Finally, a SNARK for circuit-satisfiability is applied to C. This is called the SNARK backend. For a handful of highly structured problems such as matrix multiplication, convolutions, and several graph problems, known SNARKs exist that avoid this frontend/backend paradigm and thereby achieve a vastly faster prover. But the focus of this post is on general-purpose SNARKs.
As we will see, the prover costs of the SNARK backend grow with C‘s size. Keeping C small can be challenging, because circuits are an extremely limited format in which to express a computation. They consist of gates, connected by wires. Each gate g is fed some values and applies a very simple function to those values. The result is then fed into “downstream” gates via the wires emanating from g.
SNARK scalability: How much time does it really take?
The key question is, How much more time does the SNARK prover take, relative to simply re-executing ψ on the data? The answer is the prover overhead of the SNARK, relative to direct witness checking. The latter expression refers to the fact that, in the naive proof in which P sends w to V, V checks w’s validity by executing ψ on it.
It is helpful to break the prover overhead into “frontend overhead” and “backend overhead.” If evaluating the circuit C gate-by-gate is F times more expensive than running ψ, then we say the frontend overhead is F. If applying the backend prover to C is B times more expensive than evaluating C gate-by-gate, then we say that the backend overhead is B. The total prover overhead is the product, F·B. This multiplicative overhead can be substantial even if F and B are individually modest.
In practice, F and B can both be roughly 1000 or larger. This means the total prover overhead relative to direct witness checking can be 1 million to 10 million or more. A program that runs for just one second on a laptop can easily lead to a SNARK prover requiring tens or hundreds of days of compute time (single-threaded). Fortunately, this work is typically parallelizable to varying extents (depending on the SNARK).
In summary, if you want to use a SNARK in an application today, then one of three things needs to be true:
- Direct witness checking takes much less than one second on a laptop.
- Direct witness checking is particularly amenable to representation in a circuit, so frontend overhead is small.
- You are willing to wait days for the SNARK prover to finish, and/or pay for huge parallel compute resources.
The rest of this post explains where frontend and backend overheads come from, and how I estimate them for different SNARKs.

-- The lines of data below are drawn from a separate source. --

/-- Settles O18: `exec_load_alone`, for both address forms. -/
theorem loadAlone : Obligations.LoadAlone := by
  intro s p rest h hfl
  exact ⟨fun _ _ _ hlow hhigh => exec_load_alone h rfl rfl hfl ((dataAddressValid_iff _).2 ⟨hlow, hhigh⟩),
    fun _ _ _ hlow hhigh => exec_load_alone h rfl rfl hfl ((dataAddressValid_iff _).2 ⟨hlow, hhigh⟩)⟩

/-- Settles O19: the fault is marked in the seventh cycle and raised by the commit of the eighth. -/
theorem loadFaultAlone : Obligations.LoadFaultAlone := by
  intro s h hfl
  exact ⟨fun _ _ _ hout => exec_load_faults h hfl rfl rfl (dataAddressValid_eq_false hout),
    fun _ _ _ hout => exec_load_faults h hfl rfl rfl (dataAddressValid_eq_false hout)⟩

/-- Settles O20: `exec_store_alone`, for both address forms. -/
theorem storeAlone : Obligations.StoreAlone := by
  intro s h
  exact ⟨fun _ _ _ => exec_store_writes h rfl rfl rfl, fun _ _ _ => exec_store_writes h rfl rfl rfl⟩

/-- Settles O21: the data-cache stage of the seventh cycle raises the fault. -/
theorem storeFaultAlone : Obligations.StoreFaultAlone := by
  intro s h
  exact ⟨fun _ _ _ hout => exec_store_faults h rfl rfl (dataAddressValid_eq_false hout),
    fun _ _ _ hout => exec_store_faults h rfl rfl (dataAddressValid_eq_false hout)⟩

end Sys2Proof.Machine

namespace Sys2Proof.Machine

/-! ### An unrecognized record alone in the machine (R345)

It takes a place in the IQ like any record but a HALT (R161), and is purged from there in the cycle that
commits it. -/

/-- R164: one more age tag is given out. -/
def State.tagged (s : State) : State := { s with nextSeq := s.nextSeq + 1 }

section PlainRecord

variable {s : State} {look : Word → Option RecordFields} {r : Inflight}

/-- R161, R162: the cycle that dispatches a record into ROB and IQ. -/
theorem cycleWith_dispatches_to_iq (hs : BackEndOnly look s) (hmem : r.isMemory = false)
    (hhalt : r.insn ≠ .op .halt) :
    cycleWith look (s.dispatching r) =
      s.counted.tagged.carrying [s.dispatched r] [] [s.dispatched r] none none := by
  let t := s.counted.tagged.carrying [s.dispatched r] [] [s.dispatched r] none none
  have hroom : (s.counted.dispatching r).hasRoomFor r = true :=
    State.hasRoomFor_iff.2 ⟨Nat.zero_lt_succ _, .inr (Nat.zero_lt_succ _), .inl hmem⟩
  have hdispatch : dispatchStage (s.counted.dispatching r) = t := by
    rw [dispatchStage_enters (s := s.counted.dispatching r) rfl hs.branchRecovery hroom,
      enterQueues_of_not_memory hmem, if_neg hhalt]
    exact State.clearDsp_of_none (s := t) hs.dsp
  calc cycleWith look (s.dispatching r)
      _ = fetchStage look (decodeStage (dispatchStage (s.counted.dispatching r))) :=
        cycleWith_frontEnd look hs.running rfl rfl rfl hs.inUnits_carrying
      _ = t := by
        rw [hdispatch, decodeStage_none (s := t) hs.dec,
          fetchStage_invalid (s := t) hs.invalid hs.redirectPending]

end PlainRecord

section Unrecognized

variable {s : State} {look : Word → Option RecordFields} {r : Inflight} {b : BitVec 8}
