/-- Translation registers in force at an issue (R29, R35). -/
structure Xlat where
  hb : Word
  hl : Word
  ho : Word
  hctl : Word
  root : Word
  deriving DecidableEq, Repr

/-- A far access issued and not yet performed. The accesses and refreshes it waits for stand in after (R93, R100, R106);
data holds what a store writes or an atomic's operand and compare value; tick is the tick of issue. parts are those still to be
performed, got the bytes that a load has read so far (R87); held says that the access has met a fault (R119, R120). -/
structure FarAcc where
  id : Nat
  who : Origin
  kind : FarKind
  va : Word
  size : Nat
  data : Row
  parts : List Part
  root : Word
  after : List Nat
  tick : Word
  got : Row := 0
  held : Bool := false
  deriving DecidableEq, Repr

/-- What a pending publish belongs to (R91, R94, R95, R107). -/
inductive PubKind | pub | phase (ref : Nat) | pbar | susp
  deriving DecidableEq, Repr

/-- A publish that has not completed: what it covers, by the numbers of the writes. -/
structure Pub where
  id : Nat
  kind : PubKind
  scope : Scope
  covers : List Nat
  deriving DecidableEq, Repr

/-- A refresh that has not been performed: the reads and publishes it comes after (R93, R94). -/
structure Refresh where
  id : Nat
  scope : Scope
  after : List Nat
  deriving DecidableEq, Repr

/-- An active hardware loop (R258): the LOOP bundle, the first and the last bundle of the body, the counts and the
rings. -/
structure LoopSt where
  hdr : BitVec 18
  first : BitVec 18
  last : BitVec 18
  iter : Nat
  left : Nat
  rings : List Ring
  deriving DecidableEq, Repr

/-- What a suspension will write (R147): the reserved queue slot, STATE, ANY, and a WAITA's condition, scope, value
register and address. -/
structure Susp where
  qslot : Nat
  waiting : Bool
  any : Bool
  cc : Wc
  scope : Scope
  sv : BitVec 3
  addr : Word
  deriving DecidableEq, Repr

/-- What a resident slot is doing (R118, R146, R147, R159, R161, R169, R170). -/
inductive CtxMode
  | empty
  | running
  /-- Parked by a trap. -/
  | trapped
  /-- Parked by debug. -/
  | debug
  /-- Parked by the trap of another member of its lock-step group (R162). -/
  | group
  /-- Suspending: issues nothing until its record is written (R147). -/
  | suspending (s : Susp)
  /-- Waiting for its publish and its barrier generation (R95); arrived says that the flag set is this context's. -/
  | barrier (s : Scope) (arrived : Bool)
  | fuseWait (quad : Bool)
  | rejoinWait
  deriving DecidableEq, Repr

/-- The four-deep latch rings of the eight slots, newest first (R208). -/
structure Rings where
  c : List Word
  i : List Word
  l : List Word
  e : List Word
  v0 : List Row
  v1 : List Row
  x : List Row
  m : List Row
  deriving DecidableEq, Repr

/-- The wait read of a WAITA at issue (R283): its access, the value once it has returned, or its failure. -/
structure WaitRd where
  id : Nat
  val : Option Word
  err : Option QErr
  deriving DecidableEq, Repr

/-- The registers that a context owns and that a program names (R143, R151, R205, R204, R208, R244, R324). -/
structure Regs where
  pc : BitVec 18
  tick : Word
  prio : BitVec 6
  s : Tab 64
  p : BitVec 8
  rings : Rings
  fflags : Flags
  loops : List LoopSt
  mp : Tab 64
  tok : BitVec 4
  rng : Word
  rq : List (BitVec 32)
  nxp : BitVec 2
  deriving DecidableEq, Repr

/-- A resident context slot; held says whether the last cycle in which it issued nothing was a hold (R153, R170); was is the mode
in which a trap found the context, to which RESUME returns it (R96, R169). -/
structure Ctx where
  mode : CtxMode
  uid : Nat
  crew : BitVec 16
  regs : Regs
  landing : List Landing
  qld : List QEnt
  qas : List QEnt
  qrm : List QEnt
  xl : Xlat
  wdog : Word
  pubs : List Pub
  refs : List Refresh
  waitRd : Option WaitRd
  conds : List Cond
  stepOne : Bool
  skipBrk : Bool
  dsel : Word
  dbrk : Word
  yieldCnt : Nat
  stallCnt : Nat
  held : Bool
  holdFlt : Word
  holdSlog : Word
  holdSync : Word
  mergeDeny : Word
  exactStep : Option Nat
  was : CtxMode := .running
  deriving DecidableEq, Repr

/-! ### Engines of a core -/

/-- A copy command record (R348), as its eight doublewords, or one of the other entries of a copy queue. -/
inductive CmdKind
  | copy (mcast : Bool) (g : List Word)
  | sig (addr v : Word) (s : Scope) (add : Bool)
  | fence (mask : BitVec 4)
  | xmeta (src len out : Word)
  deriving DecidableEq, Repr

/-- An entry of ce0 to ce3: what it waits for (R92, R100 to R103), the halves that were active in the clusters at issue, to
which its weight-view accesses are bound (R18), the latent-seam slots that it has bound (R136), its progress in destination
rows and bytes, or in words and stream bytes, the fault at which its reads stand with the address of the piece, the banks it
locks, the own banks it reads or writes, the commands that were in progress when it locked them, and its condition. got and put
are the doublewords of the present piece that it has read and written, buf the bytes read (R87). -/
structure Cmd where
  id : Nat
  who : Origin
  kind : CmdKind
  xl : Xlat
  pubs : List Nat
  after : List Nat
  acts : BitVec 16
  piece : Nat
  pos : Nat
  flt : Option FltKey
  slots : List Nat
  locks : List Nat
  uses : List Nat
  lockAfter : List Nat
  begun : Bool
  done : Bool
  failed : Bool
  fltAt : Word := 0
  got : BitVec 16 := 0
  put : BitVec 16 := 0
  buf : Row := 0
  deriving DecidableEq, Repr

/-- Kind of a side-log entry (R122). -/
inductive LogKind
  | store
  | red (op : AOp) (dw : Bool)
  | copy
  deriving DecidableEq, Repr

/-- A side-log entry (R122): data bytes from va with a length, the access or command it came from, the fault whose answer it
waits for; none once that fault has been answered; unrec as in Part; put are its doublewords that a replay has performed (R87), bound the slots that its command, gone from its queue, holds in flight (R136). -/
structure LogEnt where
  id : Nat
  src : Nat
  who : Origin
  kind : LogKind
  va : Word
  cls : ACls
  len : Nat
  data : Row
  root : Word
  flt : Option FltKey
  unrec : Bool := false
  put : BitVec 16 := 0
  bound : List Nat := []
  deriving DecidableEq, Repr

/-- A compressed stream opened by SLD (R74, R357): physical start of the stream in the half bound at issue, its length,
ratio, bytes fetched and decoded so far, and the earlier far writes of its core that its reads come after (R100). -/
structure Stream where
  id : Nat
  who : Origin
  pa : Nat
  half : Nat × Nat
  len : Nat
  ratio : Nat
  fetched : Nat
  decoded : Nat
  after : List Nat := []
  deriving DecidableEq, Repr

We’ll then turn to prospects for improvement.
Separating frontends and backends
Completely separating frontends from backends can be challenging because different backends support different kinds of circuits. Hence, frontends can differ depending on the backend with which they expect to interface.
SNARK backends generally support so-called arithmetic circuits, meaning that the inputs to the circuits are elements of some finite field, and that the gates of the circuit perform addition and multiplication of two field elements. These circuits roughly correspond to straight-line computer programs (no branches, conditional statements, and so on) that are algebraic in nature — that is, their primitive data type is field elements.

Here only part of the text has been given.